Only these lines should appear, exactly: the one containing "s.mem a v b⟩" and every line after it through the end of the material below.
[Start of Attachment]
/-- The execute stage of every form leaves each byte outside the addresses the form stores to (20_memory.md R53). -/
theorem stage_keeps_byte {f : Form} {s : State} {b : Word} (h : b ∉ storedAddresses f s) (next : Word) :
    (stageOf f next s).st.mem.read b = s.mem.read b := by
  cases f with
  | mov d o => exact writeOpnd_read_other h _
  | mvi d v => exact writeOpnd_read_other h v
  | inr d => exact writeOpnd_read_other h _
  | dcr d => exact writeOpnd_read_other h _
  | sta x => exact store8_read_other h s _
  | stax p => exact store8_read_other (storedAddresses_stax p s ▸ h) s _
  | shld x => exact store16_read_other h s _
  | xthl => exact store16_read_other h s _
  | push q => exact push16_read_other h _
  | call x => exact push16_read_other h _
  | rst n => exact push16_read_other h _
  | ccc c x =>
    rcases conditional_cases (fun s => condHolds s.flags c) (opCall x) next s with ⟨hc, heff⟩ | ⟨-, heff⟩
    · rw [storedAddresses_ccc_taken hc] at h
      calc (opCcc c x next s).st.mem.read b = (s.push16 next).mem.read b := by rw [opCcc, heff]; rfl
        _ = s.mem.read b := push16_read_other h next
    · exact congrArg (Memory.read ·.st.mem b) heff
  | jcc c x => exact conditional_keeps (P := fun t => t.mem.read b = s.mem.read b) rfl rfl
  | rcc c => exact conditional_keeps (P := fun t => t.mem.read b = s.mem.read b) rfl rfl
  | lxi p v => exact congrArg (Memory.read · b) (setRp_mem s p v)
  | inx p => exact congrArg (Memory.read · b) (setRp_mem s p _)
  | dcx p => exact congrArg (Memory.read · b) (setRp_mem s p _)
  | pop q => exact congrArg (Memory.read · b) (setRq_mem s.popSp q _)
  | lda x | lhld x | ldax p | xchg | alu op o | alui op v | dad p | daa | rlc | rrc | ral | rar | cma | cmc | stc | jmp x
  | ret | pchl | sphl | nop | ei | di | rim | sim | inPort n | outPort n | hlt => rfl

/-- Settles O28: what the stage of the instruction's form leaves, the commit leaves. -/
theorem memoryFrame : Obligations.MemoryFrame := by
  intro i s t b h hb
  rw [← exec_next_iff.1 h, committedState_mem]
  exact stage_keeps_byte hb _

/-! ### Words -/

/-- A word read is the byte at the address and 256 times the byte at the next (20_memory.md R55). -/
theorem load16_toNat (s : State) (a : Word) :
    (s.load16 a).toNat = (s.mem.read a).toNat + 256 * (s.mem.read (a + 1)).toNat := by
  rw [State.load16, Memory.readWord, mkWord_toNat]; omega

/-- Settles O6: the bytes of a word read and the bytes after a word is stored. -/
theorem wordsAreLittleEndian : Obligations.WordsAreLittleEndian := fun s a v b =>
  ⟨load16_toNat s a, read_writeWord s.mem a v b⟩

/-! ### What the fetch reads -/

/-- States that find records of one instruction fetch alike (42_step_engine.md R163, R164). -/
theorem fetch_congr_of_record {s t : State} {r q : Record} (hhalted : t.halted = s.halted)
    (hr : findRecord s.prog s.pc = some r) (hq : findRecord t.prog t.pc = some q)
    (hinstr : recordInstr t q = recordInstr s r) : fetch t = fetch s := by
  cases hh : s.halted with
  | false => rw [fetch_of_record hh hr, fetch_of_record (hhalted.trans hh) hq, hinstr]
  | true => rw [(fetch_refused_iff s).2 hh, (fetch_refused_iff t).2 (hhalted.trans hh)]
[End of Attachment]
▶ **FINAL ANSWER**:
  ⟨load16_toNat s a, read_writeWord s.mem a v b⟩

/-! ### What the fetch reads -/

/-- States that find records of one instruction fetch alike (42_step_engine.md R163, R164). -/
theorem fetch_congr_of_record {s t : State} {r q : Record} (hhalted : t.halted = s.halted)
    (hr : findRecord s.prog s.pc = some r) (hq : findRecord t.prog t.pc = some q)
    (hinstr : recordInstr t q = recordInstr s r) : fetch t = fetch s := by
  cases hh : s.halted with
  | false => rw [fetch_of_record hh hr, fetch_of_record (hhalted.trans hh) hq, hinstr]
  | true => rw [(fetch_refused_iff s).2 hh, (fetch_refused_iff t).2 (hhalted.trans hh)]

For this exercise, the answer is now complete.